** Work instruction **
Report each line below that carries the word "Bool".
= = =
-- ==== Sys2Proof/Tests/Slice0.lean ====
section
/-! SUPPORT. Small tests: that no ill-formed command is taken, that the hypotheses of each obligation are met by a concrete
state and concrete operands, clause by clause and at the ends of their ranges, and what single commands do there. Expected
values are worked out from the rules of spec/ named in the obligation's docstring. -/

set_option Elab.async false

namespace Sys2Proof.Tests

open Sys2Proof Sys2Proof.Machine

/-! ### States to test on -/

/-- A running module at the tick of frame 1000, every partition open. -/
def up : State := { phase := .running, frn := 1000, cyc := 10, pol := ⟨1, [true, true, true, true], [], []⟩ }

/-- The module held by RESET_N, and the module that waits for a timebase. -/
def held : State := { phase := .held, frn := 1000 }
def waits : State := { phase := .waiting }

/-- A policy field of a state. -/
def polSet (s : State) (f : Fld) (n k j v : Nat) : State :=
  { s with pol := { s.pol with vals := kvSet s.pol.vals (fldKey f n k j) v } }

/-- The command answers a next state of which `p` holds. -/
def runs (c : Instr) (s : State) (p : State → Bool) : Bool :=
  match exec c s with
  | .next t => p t
  | _ => false

/-- The command answers the same state. -/
def idle (c : Instr) (s : State) : Bool := runs c s fun t => t == s

/-- An event bit of a page. -/
def raised (t : State) (p : Page) (n bit : Nat) : Bool := bitOf (get1 t (HDR.EVT p) n) bit

/-- A counter read one more than before. -/
def oneMore (s t : State) (f : Fld) (n k : Nat) : Bool := getF t f n k 0 == getF s f n k 0 + 1

/-- A message in its buffer or on the bus. -/
def sent (t : State) (k : Nat) (b : List Nat) : Bool := t.shelf.onBus == some (k, b) || kvGet t.shelf.bufs k == some b

/-- The units of the module are all there. -/
def shaped (s : State) : Bool :=
  s.lanes.length == 18 && s.funcs.length == 16 && s.rows.length == 256 && s.parts.length == 4 && s.chans.length == 12 &&
  s.pkts.length == 2 && s.pairs.map List.length == List.replicate 4 12 && s.doms.length == 4 && s.aplls.length == 4 &&
  s.outs.length == 10 && s.times.map TimeU.sizes == List.replicate 4 (8, 8) && s.eths.length == 2 && s.ptps.length == 4

theorem shaped_iff (s : State) (h : shaped s = true) : Shaped s := by
  simp only [shaped, Bool.and_eq_true, beq_iff_eq] at h
  obtain ⟨⟨⟨⟨⟨⟨⟨⟨⟨⟨⟨⟨a, b⟩, c⟩, d⟩, e⟩, f⟩, g⟩, i⟩, j⟩, k⟩, l⟩, m⟩, n⟩ := h
  exact ⟨a, b, c, d, e, f, g, i, j, k, l, m, n⟩

theorem test_up_shaped : Shaped up := shaped_iff up (by decide +kernel)

/-! ### Ill-formed commands -/

/-! Commands with every operand at the end of its range, and commands with one operand beyond it. -/

/-- A message with every field at the end of its range. -/
def aMsg : PtpMsg := ⟨1, 15, 15, 255, 2 ^ 64 - 1, 65535, 65535, false, false, 0, 0, 63999999⟩

def good0 : List Instr :=
  [.softReset 65535, .laneCalibration ⟨17, none, false⟩, .spareCalDone 17, .padOverdrive 7, .suspectEnd 7, .actTimeout 11,
   .qlTimeout 11, .holdOffExpiry 3 11, .wtrExpiry 3 11, .lockAchieved 3, .slewDone 3, .bridgeEnd 3, .historySegment 3,
   .duskExpiry 3, .steppedEnd 3, .nop 3, .openZero 3 255, .openBias 3 255 32767, .openResidual 3 255 255, .openCarry 3 255,
   .acc 3 255 31 true 63 3 63, .diff 3 255 31 true 63 3 63, .xdif 3 255 31 31 true 3 63, .sync 3 255 true 7, .close 3 255]

def good1 : List Instr :=
  [.endProg 3, .spiWrite ⟨7, 15, 0xFFFFFF, List.replicate 16 0xFFFFFFFF, 0, none, 1249⟩,
   .spiRead ⟨7, 15, 0xFFFFFF, 0, none, 1249⟩, .i2cWrite ⟨127, 7, 15, 0xFFFFFF, List.replicate 16 0xFFFFFFFF, 0, none, 1249⟩,
   .i2cRead ⟨127, 7, 15, 0xFFFFFF, 0, none, 0, 1249⟩, .hostRegisterWrite ⟨.i2c, 7, 1249⟩ 0xFFFFFF 0xFFFFFFFF,
   .frnLoRead .i2c .sys, .frnHiRead .i2c .sys, .nowNsRead .i2c ⟨3, 1249⟩, .nowSecRead .i2c 3 2, .accDebugRead .i2c 7 0x701FFC,
   .snapReq ⟨.i2c, 7, 1249⟩ .dpll 3, .snapAll ⟨.i2c, 7, 1249⟩, .evtClear ⟨.i2c, 7, 1249⟩ .dpll 3 0xFFFFFFFF,
   .counterClear ⟨.i2c, 7, 1249⟩ (fldAddr DPLL.HOLD_CNT 3 0 0) 0xFFFFFFFF, .partReset ⟨.i2c, 7, 1249⟩ 3,
   .channelTableWrite ⟨.i2c, 7, 1249⟩ 0x4007FC 0xFFFFFFFF, .descriptorWrite 255 4294967295, .progBaseWrite 3 4294967295,
   .progWinWrite 3 15 4294967295, .swap 3, .rdIdxWrite 3 4294967295, .loopBwWrite 3 none none, .setAbs 3, .setRel 3]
= = =
** Exercise answer **
def runs (c : Instr) (s : State) (p : State → Bool) : Bool :=
def idle (c : Instr) (s : State) : Bool := runs c s fun t => t == s
def raised (t : State) (p : Page) (n bit : Nat) : Bool := bitOf (get1 t (HDR.EVT p) n) bit
def oneMore (s t : State) (f : Fld) (n k : Nat) : Bool := getF t f n k 0 == getF s f n k 0 + 1
def sent (t : State) (k : Nat) (b : List Nat) : Bool := t.shelf.onBus == some (k, b) || kvGet t.shelf.bufs k == some b
def shaped (s : State) : Bool :=
  simp only [shaped, Bool.and_eq_true, beq_iff_eq] at h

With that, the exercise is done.